[What is expected]
From top to bottom, return the records that follow exactly.
START Dataset records
-- ==== Sys2Proof/Machine/State.lean ====
section
/-! DEFINITION. The machine's state as plain data, its faults and refusals, and the state after reset (10_state.md). -/

namespace Sys2Proof.Machine

/-- Memory as a list of (address, byte) pairs in one canonical form (`Memory.wf`), over the whole 64 KiB space
(20_memory.md R70). -/
abbrev Memory := List Host.Cell

/-- What an address that is not listed reads as. DESIGN CHOICE (log 1): the spec leaves the initial image to the environment
(20_memory.md R71). -/
def Memory.unlisted : Byte := 0

/-- The canonical form: addresses of the 64 KiB space, strictly rising, and no cell that holds what an unlisted address reads
as. -/
def Memory.wf : Memory → Bool
  | [] => true
  | [c] => decide (c.1 < 65536) && decide (c.2 ≠ Memory.unlisted)
  | c :: d :: r => decide (c.1 < d.1) && decide (c.2 ≠ Memory.unlisted) && Memory.wf (d :: r)

/-- One entry of the access history: "A model records every access as an event (kind, address, value)" (20_memory.md R77).
The host's accesses take their place in the same order (R80, R85), and so does a call of the trap hook (60_exceptions.md
R440). -/
inductive Event where
  | read (a : Word) (v : Byte)       -- `MemRead(a, 1)` gave `v`
  | write (a : Word) (v : Byte)      -- `MemWrite(a, 1, v)`
  | hostRead (a : Word) (v : Byte)   -- the host read `v` at `a`
  | hostWrite (a : Word) (v : Byte)  -- the host wrote `v` at `a`
  | hook (t : Word)                  -- the trap hook fired for the target `t`
deriving DecidableEq, Repr

/-- A trap callback that has not returned yet: the hook is open for `target`. What is left of `TrapTransfer(target)` happens when
its calls are done (60_exceptions.md R440). -/
structure OpenCallback where
  target : Word
  push : Option Word            -- the return address that a JSR has still to push (45_control.md R312)
  calls : List CallbackCall     -- what the callback has still to do
  outcome : TrapOutcome         -- what it returns
deriving DecidableEq, Repr

/-- The machine's state. The first six fields are the register file (10_state.md R30), the next three the internal latches
(R47), then the cycle-budget counter (R48) and the memory the block is given (20_memory.md R70). The rest is the model's
own: the access history (R77), the parameters (00_scope.md R9), the environment's schedule, the callbacks that are open,
scripted callbacks and scripted answers, and the counter of free values. -/
structure State where
  a : Byte                      -- accumulator (R31)
  x : Byte                      -- index register X (R32)
  y : Byte                      -- index register Y (R33)
  sp : Byte                     -- stack pointer (R34)
  p : Byte                      -- status register (R36)
  pc : Word                     -- program counter (R35)
  opcode : Byte                 -- latch: the currently decoded opcode byte (R47)
  ea : Word                     -- latch: the currently resolved effective address (R47)
  ra : Byte                     -- latch: the raw relative offset of a branch (R47)
  debt : Int                    -- cycle-budget counter (R48)
  mem : Memory                  -- the 64 KiB byte memory (20_memory.md R70)
  history : List Event          -- every access so far, newest first (20_memory.md R77)
  params : Params               -- the parameters of 00_scope.md R9, written by `setpatch` only
  inputs : List HostCall        -- the environment's calls between core steps, in order; empty: the core steps
  openCallbacks : List OpenCallback -- the trap callbacks that have not returned, innermost first (60_exceptions.md R432)
  callbacks : List TrapEffect   -- the next trap callbacks, in order; empty: free values
  answers : List Byte           -- what `MEM_ENV`'s next reads return, in order; empty: free values
  draws : Nat                   -- how many free values have been used
deriving DecidableEq, Repr

/-- Faults. The type is empty: the step "never faults and never waits" (40_addressing.md R140), the block "raises no
exceptions" (00_scope.md R15), and no instruction faults (60_exceptions.md R420). -/
inductive Fault where
deriving DecidableEq, Repr

/-- Refusals: the model gives no meaning to what follows (00_scope.md R15). -/
inductive Refusal where
  /-- An instruction that has no meaning in this model yet, by its mnemonic. Raised by no arm. Safe. -/
  | notModelled (mnemonic : String)
  /-- `UnmodelledOpcode(byte, address)`: raised by the meanings of the T4 bytes, and of the T3 bytes when `ADMIT_T3` is
  false (47_undocumented.md R400). Safe: nothing can be proved about the run from there. -/
  | unmodelledOpcode (opcode : Byte) (address : Word)
deriving DecidableEq, Repr

/-- The outcome of a step. -/
abbrev Outcome := Host.Outcome State Fault Refusal

/-- The parameters at their defaults (00_scope.md R9). `TRAP_JSR_ORDER` has no default: PushThenHook is a DESIGN CHOICE
(log 5). -/
def Params.initial : Params where
  memEnv := []
  admitT3 := true
  traps := []
  trapJsrOrder := .pushThenHook
  decNonBcd := .spec

/-- The machine right after `reset()` with nothing listed in memory (10_state.md R51, 70_reset_and_hazards.md R470, R471).
`pc` is the vector read from $FFFC and $FFFD, and those two reads are the history. A, X, Y, the status bits but bit 5, and
the latches are open in the spec: DESIGN CHOICE zero (log 2, log 3). -/
def State.reset : State where
  a := 0
  x := 0
  y := 0
  sp := 0xFD
  p := 0x20
  pc := 0x0000
  opcode := 0
  ea := 0
  ra := 0
  debt := 0
  mem := []
  history := [.read 0xFFFD 0, .read 0xFFFC 0]
  params := Params.initial
  inputs := []
  openCallbacks := []
  callbacks := []
  answers := []
  draws := 0

end Sys2Proof.Machine
end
END Dataset records
[Completed exercise]
-- ==== Sys2Proof/Machine/State.lean ====
section
/-! DEFINITION. The machine's state as plain data, its faults and refusals, and the state after reset (10_state.md). -/

namespace Sys2Proof.Machine

/-- Memory as a list of (address, byte) pairs in one canonical form (`Memory.wf`), over the whole 64 KiB space
(20_memory.md R70). -/
abbrev Memory := List Host.Cell

/-- What an address that is not listed reads as. DESIGN CHOICE (log 1): the spec leaves the initial image to the environment
(20_memory.md R71). -/
def Memory.unlisted : Byte := 0

/-- The canonical form: addresses of the 64 KiB space, strictly rising, and no cell that holds what an unlisted address reads
as. -/
def Memory.wf : Memory → Bool
  | [] => true
  | [c] => decide (c.1 < 65536) && decide (c.2 ≠ Memory.unlisted)
  | c :: d :: r => decide (c.1 < d.1) && decide (c.2 ≠ Memory.unlisted) && Memory.wf (d :: r)

/-- One entry of the access history: "A model records every access as an event (kind, address, value)" (20_memory.md R77).
The host's accesses take their place in the same order (R80, R85), and so does a call of the trap hook (60_exceptions.md
R440). -/
inductive Event where
  | read (a : Word) (v : Byte)       -- `MemRead(a, 1)` gave `v`
  | write (a : Word) (v : Byte)      -- `MemWrite(a, 1, v)`
  | hostRead (a : Word) (v : Byte)   -- the host read `v` at `a`
  | hostWrite (a : Word) (v : Byte)  -- the host wrote `v` at `a`
  | hook (t : Word)                  -- the trap hook fired for the target `t`
deriving DecidableEq, Repr

/-- A trap callback that has not returned yet: the hook is open for `target`. What is left of `TrapTransfer(target)` happens when
its calls are done (60_exceptions.md R440). -/
structure OpenCallback where
  target : Word
  push : Option Word            -- the return address that a JSR has still to push (45_control.md R312)
  calls : List CallbackCall     -- what the callback has still to do
  outcome : TrapOutcome         -- what it returns
deriving DecidableEq, Repr

/-- The machine's state. The first six fields are the register file (10_state.md R30), the next three the internal latches
(R47), then the cycle-budget counter (R48) and the memory the block is given (20_memory.md R70). The rest is the model's
own: the access history (R77), the parameters (00_scope.md R9), the environment's schedule, the callbacks that are open,
scripted callbacks and scripted answers, and the counter of free values. -/
structure State where
  a : Byte                      -- accumulator (R31)
  x : Byte                      -- index register X (R32)
  y : Byte                      -- index register Y (R33)
  sp : Byte                     -- stack pointer (R34)
  p : Byte                      -- status register (R36)
  pc : Word                     -- program counter (R35)
  opcode : Byte                 -- latch: the currently decoded opcode byte (R47)
  ea : Word                     -- latch: the currently resolved effective address (R47)
  ra : Byte                     -- latch: the raw relative offset of a branch (R47)
  debt : Int                    -- cycle-budget counter (R48)
  mem : Memory                  -- the 64 KiB byte memory (20_memory.md R70)
  history : List Event          -- every access so far, newest first (20_memory.md R77)
  params : Params               -- the parameters of 00_scope.md R9, written by `setpatch` only
  inputs : List HostCall        -- the environment's calls between core steps, in order; empty: the core steps
  openCallbacks : List OpenCallback -- the trap callbacks that have not returned, innermost first (60_exceptions.md R432)
  callbacks : List TrapEffect   -- the next trap callbacks, in order; empty: free values
  answers : List Byte           -- what `MEM_ENV`'s next reads return, in order; empty: free values
  draws : Nat                   -- how many free values have been used
deriving DecidableEq, Repr

/-- Faults. The type is empty: the step "never faults and never waits" (40_addressing.md R140), the block "raises no
exceptions" (00_scope.md R15), and no instruction faults (60_exceptions.md R420). -/
inductive Fault where
deriving DecidableEq, Repr

/-- Refusals: the model gives no meaning to what follows (00_scope.md R15). -/
inductive Refusal where
  /-- An instruction that has no meaning in this model yet, by its mnemonic. Raised by no arm. Safe. -/
  | notModelled (mnemonic : String)
  /-- `UnmodelledOpcode(byte, address)`: raised by the meanings of the T4 bytes, and of the T3 bytes when `ADMIT_T3` is
  false (47_undocumented.md R400). Safe: nothing can be proved about the run from there. -/
  | unmodelledOpcode (opcode : Byte) (address : Word)
deriving DecidableEq, Repr

/-- The outcome of a step. -/
abbrev Outcome := Host.Outcome State Fault Refusal

/-- The parameters at their defaults (00_scope.md R9). `TRAP_JSR_ORDER` has no default: PushThenHook is a DESIGN CHOICE
(log 5). -/
def Params.initial : Params where
  memEnv := []
  admitT3 := true
  traps := []
  trapJsrOrder := .pushThenHook
  decNonBcd := .spec

/-- The machine right after `reset()` with nothing listed in memory (10_state.md R51, 70_reset_and_hazards.md R470, R471).
`pc` is the vector read from $FFFC and $FFFD, and those two reads are the history. A, X, Y, the status bits but bit 5, and
the latches are open in the spec: DESIGN CHOICE zero (log 2, log 3). -/
def State.reset : State where
  a := 0
  x := 0
  y := 0
  sp := 0xFD
  p := 0x20
  pc := 0x0000
  opcode := 0
  ea := 0
  ra := 0
  debt := 0
  mem := []
  history := [.read 0xFFFD 0, .read 0xFFFC 0]
  params := Params.initial
  inputs := []
  openCallbacks := []
  callbacks := []
  answers := []
  draws := 0

end Sys2Proof.Machine
end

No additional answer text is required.